Ao jantar, em Santiago, conversava com o Padre Almiro sobre as diferenças entre o Caminho e a Peregrinação a Fátima. Antes que eu formulasse a minha recém descoberta constatação, ele confirmou-a: "a peregrinação a Fátima é espiritual, nasce da dor e complementa-se na oração; o caminho de Santiago tem outro tipo de espiritualidade, nasce do próprio caminho. Mas não é devoção."
Este ano, em que no espaço de 15 dias tive a oportunidade de caminhar para ambos os destinos, não mudou o que sinto. Se me convidassem para fazer ambas as peregrinações, optaria sempre por Santiago. Tem muito mais a ver comigo. O caminho mais como descoberta e menos como cumprimento de promessa; o caminho mais como partilha e menos como sofrimento silencioso, e silenciado; o caminho mais como alegria de sentido e menos como sentimento de dor.

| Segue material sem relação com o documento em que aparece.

-- ==== Sys2Proof/Laws/State.lean ====
section
/-! SUPPORT. What each update of the state changes: one lemma for each field and update, so that no proof unfolds a record
update. -/
namespace Sys2Proof.Machine
variable (s : State)

/-! ### What an update writes -/

theorem setDreg_eq (f : Fld) (v : Nat) : s.setDreg f v = s.setReg f 0 0 v := rfl
theorem dreg_eq (f : Fld) : s.dreg f = s.reg f 0 0 := rfl
theorem bump_eq (f : Fld) (p i n : Nat) : s.bump f p i n = s.setReg f p i (satAdd f.w (s.reg f p i) n) := rfl
theorem modPier_eq (p : Nat) (f : Pier → Pier) : s.modPier p f = s.setPier p (f (s.pier p)) := rfl
theorem modSeq_eq (p : Nat) (f : Seq → Seq) :
    s.modSeq p f = s.setPier p { s.pier p with seq := f (s.pier p).seq } := rfl

@[simp] theorem setReg_regs (f : Fld) (p i v : Nat) :
    (s.setReg f p i v).regs = tput s.regs (f.key p i) (v % 2 ^ f.w) := rfl
@[simp] theorem wr_mem (a : Nat) (bs : List Byte) : (s.wr a bs).mem = mputs s.mem a bs := rfl
@[simp] theorem zeroMem_mem (lo hi : Nat) : (s.zeroMem lo hi).mem = mzero s.mem lo hi := rfl
@[simp] theorem setPier_piers (p : Nat) (x : Pier) : (s.setPier p x).piers = tput s.piers p x := rfl
@[simp] theorem setSpan_spans (k : Nat) (x : Span) : (s.setSpan k x).spans = tput s.spans k x := rfl
@[simp] theorem send_out (m : Out) : (s.send m).out = s.out ++ [m] := rfl
@[simp] theorem enqueue_pending (c : Instr) : (s.enqueue c).pending = s.pending ++ [c] := rfl

@[simp] theorem pier_setPier_same (p : Nat) (x : Pier) : (s.setPier p x).pier p = x := tget_tput_same _ _ _ _
theorem pier_setPier_ne {p q : Nat} (x : Pier) (h : q ≠ p) : (s.setPier p x).pier q = s.pier q := tget_tput_ne _ _ _ h
@[simp] theorem span_setSpan_same (k : Nat) (x : Span) : (s.setSpan k x).span k = x := tget_tput_same _ _ _ _
theorem span_setSpan_ne {k j : Nat} (x : Span) (h : j ≠ k) : (s.setSpan k x).span j = s.span j := tget_tput_ne _ _ _ h

/-- A field written reads its value modulo its width. -/
@[simp] theorem reg_setReg_same (f : Fld) (p i v : Nat) : (s.setReg f p i v).reg f p i = v % 2 ^ f.w :=
  tget_tput_same _ _ _ _

/-- A field with another key reads as before. -/
theorem reg_setReg_ne {f g : Fld} {p q i j : Nat} (v : Nat) (h : g.key q j ≠ f.key p i) :
    (s.setReg f p i v).reg g q j = s.reg g q j := tget_tput_ne _ _ _ h

theorem modSpan_loaded (k : Nat) (f : Span → Span) (h : (tfind s.spans k).isSome) :
    s.modSpan k f = s.setSpan k (f (s.span k)) := by simp [State.modSpan, h]

theorem modSpan_unloaded (k : Nat) (f : Span → Span) (h : tfind s.spans k = none) : s.modSpan k f = s := by
  simp [State.modSpan, h]

/-- What a change of a span leaves: everything but the spans. -/
theorem modSpan_frame (k : Nat) (f : Span → Span) : s.modSpan k f = { s with spans := (s.modSpan k f).spans } := by
  unfold State.modSpan; split <;> rfl

/-- A pier that hosts a stage hosts it in a loaded span. -/
theorem spanOf_loaded (p : Nat) {k st : Nat} (h : s.spanOf p = some (k, st)) : (tfind s.spans k).isSome := by
  unfold State.spanOf at h
  revert h
  induction s.spans with
  | nil => simp
  | cons e m ih =>
    obtain ⟨j, x⟩ := e
    intro h
    by_cases hk : k = j
    · simp [tfind, hk]
    · simp only [List.findSome?_cons] at h
      split at h
      · rename_i hc
        split at hc <;> simp_all
      · simp only [tfind, hk, if_false]; exact ih h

Isso não quer dizer, no entanto, que não tenha um profundo respeito pelos peregrinos de Fátima. Num recente programa de televisão, entrevistaram uma série de peregrinos, questionando as suas motivações. Todas elas eram cumprimento de promessas, e nove em dez promessas tinham sido feitas não para benefício próprio mas de um filho, de um neto, de um pai... Questiono muitas vezes a bondade da lógica dessas promessas, que andam mais perto do filho mais velho que do filho pródigo. Torço sempre ao nariz à logica mais ou menos mercantilista do "eu dou se me deres, ou porque me deste" que anda longe da lógica de um Pai cujo amor resulta da mais pura gratuidade. Penso sempre que são coisas dos homens, não coisas de Deus. Mas somos homens e é como homens que sofremos e desesperamos e não conseguimos ter a cabeça em cima dos ombros. É como homens que não conseguimos ver para além dos nossos limites. Mas também é como homens que amamos para além dos nossos limites. E parece-me que peregrinar para Fátima é sempre um ato de amor. Despoletado pelo desespero. Mas ainda assim, um ato de amor.